### PROBLEM REQUIREMENTS
Every line containing the string "when" should be returned from the records.

### Saved data entries
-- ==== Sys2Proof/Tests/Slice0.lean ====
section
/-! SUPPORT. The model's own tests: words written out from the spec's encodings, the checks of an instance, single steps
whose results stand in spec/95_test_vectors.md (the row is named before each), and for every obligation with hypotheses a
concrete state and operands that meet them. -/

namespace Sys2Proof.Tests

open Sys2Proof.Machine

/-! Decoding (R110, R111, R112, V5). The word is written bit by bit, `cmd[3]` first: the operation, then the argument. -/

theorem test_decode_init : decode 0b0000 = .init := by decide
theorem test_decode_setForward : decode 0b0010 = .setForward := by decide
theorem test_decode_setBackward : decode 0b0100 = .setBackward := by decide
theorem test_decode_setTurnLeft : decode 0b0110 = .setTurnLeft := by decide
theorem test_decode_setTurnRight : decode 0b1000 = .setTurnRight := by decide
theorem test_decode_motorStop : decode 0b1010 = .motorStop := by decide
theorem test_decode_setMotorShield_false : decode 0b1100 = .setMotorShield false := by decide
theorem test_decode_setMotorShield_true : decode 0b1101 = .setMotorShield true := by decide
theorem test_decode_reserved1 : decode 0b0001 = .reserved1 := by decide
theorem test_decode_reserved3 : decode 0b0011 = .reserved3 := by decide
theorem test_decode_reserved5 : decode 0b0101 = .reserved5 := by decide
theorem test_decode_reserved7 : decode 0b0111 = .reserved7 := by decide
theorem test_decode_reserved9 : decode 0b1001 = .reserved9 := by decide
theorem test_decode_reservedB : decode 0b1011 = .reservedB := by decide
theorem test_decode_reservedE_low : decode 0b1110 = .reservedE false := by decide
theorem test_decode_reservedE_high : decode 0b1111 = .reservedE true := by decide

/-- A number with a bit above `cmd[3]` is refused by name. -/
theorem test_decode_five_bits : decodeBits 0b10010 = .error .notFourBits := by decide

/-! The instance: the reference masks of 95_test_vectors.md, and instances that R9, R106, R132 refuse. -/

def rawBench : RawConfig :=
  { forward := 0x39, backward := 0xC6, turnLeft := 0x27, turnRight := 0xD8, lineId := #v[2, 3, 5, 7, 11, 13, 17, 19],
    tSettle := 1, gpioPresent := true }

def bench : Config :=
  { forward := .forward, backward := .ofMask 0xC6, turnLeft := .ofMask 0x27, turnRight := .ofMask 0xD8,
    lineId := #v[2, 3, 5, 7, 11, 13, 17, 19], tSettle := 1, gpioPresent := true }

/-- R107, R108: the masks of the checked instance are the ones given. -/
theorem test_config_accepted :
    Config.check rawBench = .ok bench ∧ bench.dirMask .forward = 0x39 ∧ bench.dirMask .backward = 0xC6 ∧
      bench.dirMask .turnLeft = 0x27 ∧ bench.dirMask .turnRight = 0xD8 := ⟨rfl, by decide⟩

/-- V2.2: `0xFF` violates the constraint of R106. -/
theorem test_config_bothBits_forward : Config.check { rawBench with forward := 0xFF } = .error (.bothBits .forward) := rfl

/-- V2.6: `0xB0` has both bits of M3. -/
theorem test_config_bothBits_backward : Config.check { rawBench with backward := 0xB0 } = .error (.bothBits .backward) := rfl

--

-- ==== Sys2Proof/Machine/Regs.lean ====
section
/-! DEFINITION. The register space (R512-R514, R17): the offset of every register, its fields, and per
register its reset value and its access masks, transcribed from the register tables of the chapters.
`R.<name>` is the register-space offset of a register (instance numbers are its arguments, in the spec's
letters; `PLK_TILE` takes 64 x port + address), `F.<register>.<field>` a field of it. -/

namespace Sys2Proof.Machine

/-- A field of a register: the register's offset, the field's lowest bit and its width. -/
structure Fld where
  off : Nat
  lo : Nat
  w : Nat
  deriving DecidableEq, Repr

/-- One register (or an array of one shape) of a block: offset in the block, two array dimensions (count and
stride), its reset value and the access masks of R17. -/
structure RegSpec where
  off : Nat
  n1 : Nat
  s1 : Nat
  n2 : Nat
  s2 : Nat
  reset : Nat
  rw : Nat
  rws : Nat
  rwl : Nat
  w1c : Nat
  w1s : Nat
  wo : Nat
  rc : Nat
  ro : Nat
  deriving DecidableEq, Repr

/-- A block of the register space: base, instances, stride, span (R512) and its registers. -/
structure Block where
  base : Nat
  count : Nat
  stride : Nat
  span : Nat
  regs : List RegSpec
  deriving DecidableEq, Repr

--

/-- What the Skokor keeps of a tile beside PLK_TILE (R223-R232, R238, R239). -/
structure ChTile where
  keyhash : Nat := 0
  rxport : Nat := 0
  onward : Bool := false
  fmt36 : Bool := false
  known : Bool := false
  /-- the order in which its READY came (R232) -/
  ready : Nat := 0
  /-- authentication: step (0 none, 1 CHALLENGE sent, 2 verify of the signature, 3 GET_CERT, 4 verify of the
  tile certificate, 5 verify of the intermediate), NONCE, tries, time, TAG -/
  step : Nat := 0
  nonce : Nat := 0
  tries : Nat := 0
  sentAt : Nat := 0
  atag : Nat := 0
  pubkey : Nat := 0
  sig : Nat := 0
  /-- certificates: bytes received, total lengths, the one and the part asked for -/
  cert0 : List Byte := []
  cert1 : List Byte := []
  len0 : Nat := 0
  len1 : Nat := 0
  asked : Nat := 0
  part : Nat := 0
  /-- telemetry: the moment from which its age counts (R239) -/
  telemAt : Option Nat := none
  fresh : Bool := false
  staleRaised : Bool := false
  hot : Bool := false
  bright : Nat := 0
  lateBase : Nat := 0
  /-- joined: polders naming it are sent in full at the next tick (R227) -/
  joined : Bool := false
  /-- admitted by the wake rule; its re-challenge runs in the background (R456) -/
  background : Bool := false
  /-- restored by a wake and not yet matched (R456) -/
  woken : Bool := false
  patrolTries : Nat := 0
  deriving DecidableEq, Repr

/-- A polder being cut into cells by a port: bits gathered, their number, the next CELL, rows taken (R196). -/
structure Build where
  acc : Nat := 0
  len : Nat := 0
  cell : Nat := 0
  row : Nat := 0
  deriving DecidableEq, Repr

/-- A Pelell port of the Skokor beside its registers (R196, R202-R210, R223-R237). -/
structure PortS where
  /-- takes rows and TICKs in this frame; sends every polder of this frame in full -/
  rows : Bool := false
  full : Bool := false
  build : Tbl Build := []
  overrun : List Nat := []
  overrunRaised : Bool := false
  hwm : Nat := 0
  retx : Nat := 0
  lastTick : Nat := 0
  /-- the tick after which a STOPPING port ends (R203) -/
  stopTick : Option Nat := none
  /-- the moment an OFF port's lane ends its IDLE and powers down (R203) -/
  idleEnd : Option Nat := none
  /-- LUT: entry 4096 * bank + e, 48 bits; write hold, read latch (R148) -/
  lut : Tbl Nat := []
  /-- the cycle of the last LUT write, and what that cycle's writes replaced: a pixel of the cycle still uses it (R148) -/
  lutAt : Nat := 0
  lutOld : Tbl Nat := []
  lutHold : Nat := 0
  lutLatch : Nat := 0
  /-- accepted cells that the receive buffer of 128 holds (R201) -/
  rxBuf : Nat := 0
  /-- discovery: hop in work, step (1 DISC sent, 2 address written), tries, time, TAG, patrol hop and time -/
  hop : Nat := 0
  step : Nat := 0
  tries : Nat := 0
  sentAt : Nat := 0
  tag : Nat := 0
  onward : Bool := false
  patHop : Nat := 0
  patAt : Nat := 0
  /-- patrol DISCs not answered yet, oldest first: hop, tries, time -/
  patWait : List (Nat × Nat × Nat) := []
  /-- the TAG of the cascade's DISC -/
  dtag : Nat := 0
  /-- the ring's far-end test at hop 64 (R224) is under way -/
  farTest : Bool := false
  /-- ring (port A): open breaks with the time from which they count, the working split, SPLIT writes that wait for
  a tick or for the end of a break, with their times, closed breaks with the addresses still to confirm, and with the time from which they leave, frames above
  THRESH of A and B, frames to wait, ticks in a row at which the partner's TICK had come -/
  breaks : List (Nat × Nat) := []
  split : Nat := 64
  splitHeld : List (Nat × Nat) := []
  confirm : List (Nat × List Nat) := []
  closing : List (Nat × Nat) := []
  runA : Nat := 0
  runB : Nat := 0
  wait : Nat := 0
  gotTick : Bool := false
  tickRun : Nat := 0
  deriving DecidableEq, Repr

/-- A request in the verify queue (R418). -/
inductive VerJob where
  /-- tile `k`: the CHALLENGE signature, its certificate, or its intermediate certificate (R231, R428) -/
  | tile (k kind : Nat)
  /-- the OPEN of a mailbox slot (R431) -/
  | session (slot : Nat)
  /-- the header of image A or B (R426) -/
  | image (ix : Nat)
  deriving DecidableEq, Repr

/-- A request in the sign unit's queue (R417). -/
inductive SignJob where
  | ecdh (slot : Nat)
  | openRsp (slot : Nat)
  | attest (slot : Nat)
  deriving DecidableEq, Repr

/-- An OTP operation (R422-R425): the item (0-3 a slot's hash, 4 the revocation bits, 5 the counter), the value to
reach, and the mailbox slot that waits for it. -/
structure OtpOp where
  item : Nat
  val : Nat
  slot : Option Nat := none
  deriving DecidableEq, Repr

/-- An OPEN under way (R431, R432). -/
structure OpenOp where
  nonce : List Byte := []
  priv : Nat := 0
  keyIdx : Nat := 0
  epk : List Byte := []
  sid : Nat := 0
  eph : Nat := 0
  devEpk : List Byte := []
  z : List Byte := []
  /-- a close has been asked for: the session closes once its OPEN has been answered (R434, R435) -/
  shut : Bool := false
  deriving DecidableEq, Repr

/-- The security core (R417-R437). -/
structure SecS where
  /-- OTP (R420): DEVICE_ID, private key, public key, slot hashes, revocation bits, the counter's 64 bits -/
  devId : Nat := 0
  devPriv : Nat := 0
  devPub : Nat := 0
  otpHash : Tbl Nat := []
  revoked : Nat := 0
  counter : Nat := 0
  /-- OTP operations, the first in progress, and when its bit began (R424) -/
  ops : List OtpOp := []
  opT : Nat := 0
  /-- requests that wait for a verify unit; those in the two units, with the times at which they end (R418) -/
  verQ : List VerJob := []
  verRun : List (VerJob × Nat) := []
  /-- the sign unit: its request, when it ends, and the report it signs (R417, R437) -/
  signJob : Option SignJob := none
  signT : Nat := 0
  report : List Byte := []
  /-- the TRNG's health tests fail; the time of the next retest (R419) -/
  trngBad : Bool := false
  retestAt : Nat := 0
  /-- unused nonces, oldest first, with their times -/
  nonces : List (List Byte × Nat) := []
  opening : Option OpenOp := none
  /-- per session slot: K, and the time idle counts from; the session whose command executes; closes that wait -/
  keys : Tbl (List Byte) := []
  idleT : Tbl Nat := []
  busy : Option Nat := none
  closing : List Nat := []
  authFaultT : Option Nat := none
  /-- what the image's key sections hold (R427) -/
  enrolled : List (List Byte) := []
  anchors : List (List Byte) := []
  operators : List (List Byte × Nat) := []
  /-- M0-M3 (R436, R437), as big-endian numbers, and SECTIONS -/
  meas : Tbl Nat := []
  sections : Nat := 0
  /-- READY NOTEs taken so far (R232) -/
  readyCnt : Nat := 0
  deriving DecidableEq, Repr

### WRITTEN RESPONSE
  /-- OTP operations, the first in progress, and when its bit began (R424) -/
  /-- the sign unit: its request, when it ends, and the report it signs (R417, R437) -/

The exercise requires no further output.